= Rudolf Brucci =

Croatian composer

Rudolf Brucci (Bruči) (March 30, 1917 – October 30, 2002), was a composer of Croatian and Italian origin, born in Zagreb. He was married to Yugoslavian opera singer, Olga Brucci.

He began his artistic life playing viola in various orchestras, ranging from the cabaret to the symphonic. After moving to Belgrade, at the age of 30 he began his music studies as the only student of the composer Petar Bingulac, who was a student of the French composer Vincent d'Indy. In 1953, he took composition lessons with the Viennese composer Alfred Uhl at the Vienna Music Academy.

A crucial moment in his work was winning first prize at the Queen Elisabeth Music Competition for composers in Brussels in 1965 with his symphony Lesta. This prize was won in competition with 250 other composers from 26 countries.

In the 1970s, Brucci improved the Academy of Arts in Novi Sad, where he was the first dean, an academy with best music department in ex-Yugoslavia. He was one of the most important composers of Novi Sad, he urged the building of the new opera house there, the Serbian National Theatre. He was one of the founders of Vojvodina Academy of Arts and Sciences, Philharmonic and Music High School.

In the centre of his compositional work was the symphony orchestra.
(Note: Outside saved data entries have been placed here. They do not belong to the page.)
-- ==== Sys2Proof/Laws/FrameFpl.lean ====
section
/-!
SUPPORT. What the operations of Machine/Fpl.lean may change (Laws/Frames.lean).
-/
namespace Sys2Proof.Machine

theorem State.softDigShow_frame {F : Place → Bool} {z : State} (s : State)
    (hu : Al F [.regs]) (hz : Fr F z s) :
    Fr F z (State.softDigShow s) := by
  unfold State.softDigShow
  extract_lets +onlyGivenNames x0_
  exact (fr_foldl (fun _ _ h1_ => (State.wr_frame _ _ _ (sub hu rfl) h1_))
  hz)

theorem State.fplShow_frame {F : Place → Bool} {z : State} (s : State) (w : FplWalk)
    (hu : Al F [.regs]) (hz : Fr F z s) :
    Fr F z (State.fplShow s w) := by
  unfold State.fplShow
  extract_lets +onlyGivenNames x0_
  extract_lets +onlyGivenNames x1_
  have h1_ : Fr F z x1_ := (State.wr_frame _ _ _ (sub hu rfl) (State.wr_frame _ _ _ (sub hu rfl) (State.wr_frame _ _ _ (sub hu rfl) hz)))
  try clear_value x1_
  revert x1_
  refine fr_id ?_
  intro x1_ h1_
  exact (fr_ite (State.wr_frame _ _ _ (sub hu rfl) h1_)
  h1_)

theorem State.queLock_frame {F : Place → Bool} {z : State} (s : State)
    (hu : Al F [.rx, .pgn, .regs]) (hz : Fr F z s) :
    Fr F z (State.queLock s) := by
  unfold State.queLock
  extract_lets +onlyGivenNames x0_
  have h0_ : Fr F z x0_ := (fr_foldl (fun _ _ h1_ => (State.wr_frame _ _ _ (sub hu rfl) h1_))
  hz)
  try clear_value x0_
  revert x0_
  refine fr_id ?_
  intro x0_ h0_
  extract_lets +onlyGivenNames x2_
  have h2_ : Fr F z x2_ := (State.wr_frame _ _ _ (sub hu rfl) h0_)
  try clear_value x2_
  revert x2_
  refine fr_id ?_
  intro x2_ h2_
  extract_lets +onlyGivenNames x3_
  have h3_ : Fr F z x3_ := (fr_foldl (fun _ _ h4_ => (fr_ite (by
    extract_lets +onlyGivenNames x5_
    have h5_ : Fr F z x5_ := (State.wr_frame _ _ _ (sub hu rfl) (State.wr_frame _ _ _ (sub hu rfl) (State.wr_frame _ _ _ (sub hu rfl) h4_)))
    try clear_value x5_
    revert x5_
    refine fr_id ?_
    intro x5_ h5_
    exact (State.wr_frame _ _ _ (sub hu rfl) (State.wrB_frame _ _ _ (sub hu rfl) (State.wr_frame _ _ _ (sub hu rfl) h5_))))
  h4_))
  h2_)
  try clear_value x3_
  revert x3_
  refine fr_id ?_
  intro x3_ h3_
  exact (by
    intro p hp
    cases p
    case pgn => exact fr_no (al hu rfl) hp
    case rx => exact fr_no (al hu rfl) hp
    all_goals exact fr_eq (h3_ _ hp) rfl)

theorem State.keyRevoke_frame {F : Place → Bool} {z : State} (s : State) (revoke : Bool) (key : Nat) (serial : Nat)
    (hu : Al F [.gb, .regs, .gates]) (hz : Fr F z s) :
    Fr F z (State.keyRevoke s revoke key serial) := by
  unfold State.keyRevoke
  extract_lets +onlyGivenNames x0_
  exact (fr_ite (State.post_frame _ _ _ _ _ _ (sub hu rfl) (State.wr_frame _ _ _ (sub hu rfl) hz))
  hz)

theorem State.softLand_frame {F : Place → Bool} {z : State} (s : State) (new : List Section)
    (hu : Al F [.gb, .fpl, .regs, .gates]) (hz : Fr F z s) :
    Fr F z (State.softLand s new) := by
  unfold State.softLand
  extract_lets +onlyGivenNames x0_
  extract_lets +onlyGivenNames x1_
  have h1_ : Fr F z x1_ := (fr_fpl hz (al hu rfl))
  try clear_value x1_
  revert x1_
  refine fr_id ?_
  intro x1_ h1_
  extract_lets +onlyGivenNames x2_
  have h2_ : Fr F z x2_ := (fr_ite (State.gbFillBuckets_frame _ (sub hu rfl) h1_)
  h1_)
  try clear_value x2_
  revert x2_
  refine fr_id ?_
  intro x2_ h2_
  extract_lets +onlyGivenNames x3_
  have h3_ : Fr F z x3_ := (State.softDigShow_frame _ (sub hu rfl) h2_)
  try clear_value x3_
  revert x3_
  refine fr_id ?_
  intro x3_ h3_
  extract_lets +onlyGivenNames x4_
  have h4_ : Fr F z x4_ := (State.post_frame _ _ _ _ _ _ (sub hu rfl) h3_)
  try clear_value x4_
  revert x4_
  refine fr_id ?_
  intro x4_ h4_
  exact (fr_ite (State.nbRefreshCheck_frame _ (sub hu rfl) h4_)
  h4_)

theorem State.slotStore_frame {F : Place → Bool} {z : State} (s : State) (slot : Slot) (b : List Byte)
    (hu : Al F [.gb, .fpl, .regs, .gates]) (hz : Fr F z s) :
    Fr F z (State.slotStore s slot b) := by
  unfold State.slotStore
  extract_lets +onlyGivenNames x0_
  extract_lets +onlyGivenNames x1_
  have h1_ : Fr F z x1_ := by
    subst x1_
    exact (by
      split
      · exact (fr_fpl hz (al hu rfl))
      · exact (fr_fpl hz (al hu rfl)))
  try clear_value x1_
  revert x1_
  refine fr_id ?_
  intro x1_ h1_
  extract_lets +onlyGivenNames x2_
  have h2_ : Fr F z x2_ := (State.wr_frame _ _ _ (sub hu rfl) (State.wr_frame _ _ _ (sub hu rfl) h1_))
  try clear_value x2_
  revert x2_
  refine fr_id ?_
  intro x2_ h2_
  extract_lets +onlyGivenNames x3_
  have h3_ : Fr F z x3_ := (State.keyRevoke_frame _ _ _ _ (sub hu rfl) h2_)
  try clear_value x3_
  revert x3_
  refine fr_id ?_
  intro x3_ h3_
  exact (State.post_frame _ _ _ _ _ _ (sub hu rfl) h3_)

theorem execSoftSectionLanding_frame {F : Place → Bool} {z : State} (peer : Bool) (s : State)
    (hu : Al F [.gb, .fpl, .regs, .gates, .frc]) (hz : Fr F z s) :
    FrA F z (execSoftSectionLanding peer s) := by
  unfold execSoftSectionLanding
  exact (by
    split
    · exact (frA_next hz)
    · exact (fr_iteA (frA_next hz)
      (by
        split
        · extract_lets +onlyGivenNames x0_
          exact (fr_iteA (frA_next (State.softLand_frame _ _ (sub hu rfl) (fr_frc hz (al hu rfl))))
          (frA_next hz))
        · exact (frA_next (State.softLand_frame _ _ (sub hu rfl) hz)))))

theorem State.fplReject_frame {F : Place → Bool} {z : State} (s : State)
    (hu : Al F [.gb, .regs, .gates]) (hz : Fr F z s) :
    Fr F z (State.fplReject s) := by
  unfold State.fplReject
  exact (State.post_frame _ _ _ _ _ _ (sub hu rfl) hz)

theorem execFplOperationComplete_frame {F : Place → Bool} {z : State} (s : State)
    (hu : Al F [.gb, .fpl, .regs, .gates]) (hz : Fr F z s) :
    FrA F z (execFplOperationComplete s) := by
  unfold execFplOperationComplete
  exact (by
    split
    · exact (frA_next hz)
    · extract_lets +onlyGivenNames x0_
      extract_lets +onlyGivenNames x1_
      extract_lets +onlyGivenNames x2_
      extract_lets +onlyGivenNames x3_
      extract_lets +onlyGivenNames x4_
      have h4_ : Fr F z x4_ := (fr_fpl hz (al hu rfl))
      try clear_value x4_
      revert x4_
      refine fr_id ?_
      intro x4_ h4_
      extract_lets +onlyGivenNames x5_
      have h5_ : Fr F z x5_ := (State.fplShow_frame _ _ (sub hu rfl) (State.wr_frame _ _ _ (sub hu rfl) h4_))
      try clear_value x5_
      revert x5_
      refine fr_id ?_
      intro x5_ h5_
      exact (fr_iteA (frA_next (State.fplReject_frame _ (sub hu rfl) h5_))
      (by
        split
        · exact (frA_next (State.slotStore_frame _ _ _ (sub hu rfl) h5_))
        · extract_lets +onlyGivenNames x6_
          exact (frA_next (fr_fpl h5_ (al hu rfl)))
        · exact (frA_next h5_))))

theorem State.slotFailed_frame {F : Place → Bool} {z : State} (s : State) (slot : Slot) (f : FplFail)
    (hu : Al F [.gb, .fpl, .regs, .gates]) (hz : Fr F z s) :
    Fr F z (State.slotFailed s slot f) := by
  unfold State.slotFailed
  extract_lets +onlyGivenNames x0_
  have h0_ : Fr F z x0_ := (State.fplReject_frame _ (sub hu rfl) hz)
  try clear_value x0_
  revert x0_
  refine fr_id ?_
  intro x0_ h0_
  exact (by
    split
    · exact (fr_fpl h0_ (al hu rfl))
    · exact (fr_fpl h0_ (al hu rfl)))
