-- ==== Sys2Proof/Laws/FrameKeys.lean ====
section
/-!
SUPPORT. What the operations of Machine/Keys.lean may change (Laws/Frames.lean).
-/
namespace Sys2Proof.Machine

theorem execUsbSessionOpen_frame {F : Place → Bool} {z : State} (s : State)
    (hu : Al F [.usb]) (hz : Fr F z s) :
    FrA F z (execUsbSessionOpen s) := by
  unfold execUsbSessionOpen
  exact (frA_next (fr_ite (fr_usb hz (al hu rfl))
  hz))

theorem State.keyStep_frame {F : Place → Bool} {z : State} (s : State) (by_ : Int)
    (hu : Al F [.key, .regs, .nb]) (hz : Fr F z s) :
    Fr F z (State.keyStep s by_) := by
  unfold State.keyStep
  exact (by
    split
    · exact hz
    · extract_lets +onlyGivenNames x0_
      extract_lets +onlyGivenNames x1_
      extract_lets +onlyGivenNames x2_
      extract_lets +onlyGivenNames x3_
      have h3_ : Fr F z x3_ := (fr_key hz (al hu rfl))
      try clear_value x3_
      revert x3_
      refine fr_id ?_
      intro x3_ h3_
      extract_lets +onlyGivenNames x4_
      exact (fr_ite (by
        extract_lets +onlyGivenNames x5_
        have h5_ : Fr F z x5_ := (State.wr_frame _ _ _ (sub hu rfl) h3_)
        try clear_value x5_
        revert x5_
        refine fr_id ?_
        intro x5_ h5_
        exact (fr_nb h5_ (al hu rfl)))
      h3_))

theorem State.keySet_frame {F : Place → Bool} {z : State} (s : State) (y : KeySession) (open_ : Bool)
    (hu : Al F [.key, .regs, .nb]) (hz : Fr F z s) :
    Fr F z (State.keySet s y open_) := by
  unfold State.keySet
  extract_lets +onlyGivenNames x0_
  have h0_ : Fr F z x0_ := (State.wrB_frame _ _ _ (sub hu rfl) hz)
  try clear_value x0_
  revert x0_
  refine fr_id ?_
  intro x0_ h0_
  exact (by
    intro p hp
    cases p
    case nb => exact fr_no (al hu rfl) hp
    case key => exact fr_no (al hu rfl) hp
    all_goals exact fr_eq (h0_ _ hp) rfl)

theorem execKeyDown_frame {F : Place → Bool} {z : State} (s : State)
    (hu : Al F [.key, .regs, .nb]) (hz : Fr F z s) :
    FrA F z (execKeyDown s) := by
  unfold execKeyDown
  exact (frA_next (State.keyStep_frame _ _ (sub hu rfl) hz))

theorem execKeyUp_frame {F : Place → Bool} {z : State} (s : State)
    (hu : Al F [.key, .regs, .nb]) (hz : Fr F z s) :
    FrA F z (execKeyUp s) := by
  unfold execKeyUp
  exact (frA_next (State.keyStep_frame _ _ (sub hu rfl) hz))

theorem State.keyRestore_frame {F : Place → Bool} {z : State} (s : State)
    (hu : Al F [.key, .regs, .nb]) (hz : Fr F z s) :
    Fr F z (State.keyRestore s) := by
  unfold State.keyRestore
  exact (by
    split
    · exact (State.keySet_frame _ _ _ (sub hu rfl) (State.wr_frame _ _ _ (sub hu rfl) hz))
    · exact hz)

theorem execKeySessionTimeout_frame {F : Place → Bool} {z : State} (s : State)
    (hu : Al F [.key, .regs, .nb, .frc]) (hz : Fr F z s) :
    FrA F z (execKeySessionTimeout s) := by
  unfold execKeySessionTimeout
  exact (by
    split
    · exact (frA_next (State.keyRestore_frame _ (sub hu rfl) (fr_frc hz (al hu rfl))))
    · exact (frA_next hz))

theorem execKeyswitchChange_frame {F : Place → Bool} {z : State} (control : Bool) (safety : Bool) (s : State)
    (hu : Al F [.key, .keyMaint, .regs, .usb, .nb, .saf]) (hz : Fr F z s) :
    FrA F z (execKeyswitchChange control safety s) := by
  unfold execKeyswitchChange
  extract_lets +onlyGivenNames x0_
  have h0_ : Fr F z x0_ := (by
    intro p hp
    cases p
    case usb => exact fr_no (al hu rfl) hp
    case keyMaint => exact fr_no (al hu rfl) hp
    all_goals exact fr_eq (hz _ hp) rfl)
  try clear_value x0_
  revert x0_
  refine fr_id ?_
  intro x0_ h0_
  extract_lets +onlyGivenNames x1_
  have h1_ : Fr F z x1_ := (fr_ite h0_
  (State.keyRestore_frame _ (sub hu rfl) h0_))
  try clear_value x1_
  revert x1_
  refine fr_id ?_
  intro x1_ h1_
  extract_lets +onlyGivenNames x2_
  have h2_ : Fr F z x2_ := (fr_ite (State.wrB_frame _ _ _ (sub hu rfl) h1_)
  h1_)
  try clear_value x2_
  revert x2_
  refine fr_id ?_
  intro x2_ h2_
  extract_lets +onlyGivenNames x3_
  extract_lets +onlyGivenNames x4_
  have h4_ : Fr F z x4_ := (fr_saf h2_ (al hu rfl))
  try clear_value x4_
  revert x4_
  refine fr_id ?_
  intro x4_ h4_
  exact (frA_next (fr_ite (State.permitUpdate_frame _ (sub hu rfl) h4_)
  h4_))

theorem execKeyEsc_frame {F : Place → Bool} {z : State} (s : State)
    (hu : Al F [.key, .regs, .nb]) (hz : Fr F z s) :
    FrA F z (execKeyEsc s) := by
  unfold execKeyEsc
  exact (frA_next (State.keyRestore_frame _ (sub hu rfl) hz))

theorem execKeyMenu_frame {F : Place → Bool} {z : State} (k : Fin 8) (c : Fin 8) (span : Bool) (s : State)
    (hu : Al F [.key, .keyRefused, .gb, .regs, .gates, .nb]) (hz : Fr F z s) :
    FrA F z (execKeyMenu k c span s) := by
  unfold execKeyMenu
  extract_lets +onlyGivenNames x0_
  exact (fr_iteA (frA_next hz)
  (fr_iteA (frA_next (State.post_frame _ _ _ _ _ _ (sub hu rfl) (fr_keyRefused hz (al hu rfl))))
  (fr_iteA (frA_next (State.post_frame _ _ _ _ _ _ (sub hu rfl) (fr_keyRefused hz (al hu rfl))))
  (fr_iteA (frA_next (State.post_frame _ _ _ _ _ _ (sub hu rfl) (fr_keyRefused hz (al hu rfl))))
  (frA_next (State.keySet_frame _ _ _ (sub hu rfl) hz))))))

theorem execKeyEnter_frame {F : Place → Bool} {z : State} (s : State)
    (hu : Al F [.key, .gb, .regs, .gates, .nb]) (hz : Fr F z s) :
    FrA F z (execKeyEnter s) := by
  unfold execKeyEnter
  exact (by
    split
    · exact (frA_next (State.post_frame _ _ _ _ _ _ (sub hu rfl) (State.keySet_frame _ _ _ (sub hu rfl) hz)))
    · exact (frA_next hz))

end Sys2Proof.Machine
end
He wrote four symphonies, Symphony No. 1 (1951), Sinfonia lesta (1965), and two Third Symphonies, from 1969 and 1974. Other orchestral works include the symphonic poem Maskal, Metamorfosis B–A–C–H for strings, the ballets Katarina Izmailova, Golden Demon, and Circa, the cantata Vojvodina (text by Miroslav Antić), and two operas, Prometheus and Gilgamesh.

Brucci's style is basically conventional, but he attempted to incorporate new ideas, such as bitonality, polytonality, and atonality. On occasion he employed serial techniques, but never completely or strictly. His use of such devices was always thoughtful, and often propelled by a strong rhythmic energy and brilliant orchestration.

He died in Novi Sad on October 30, 2002, at the age of 85.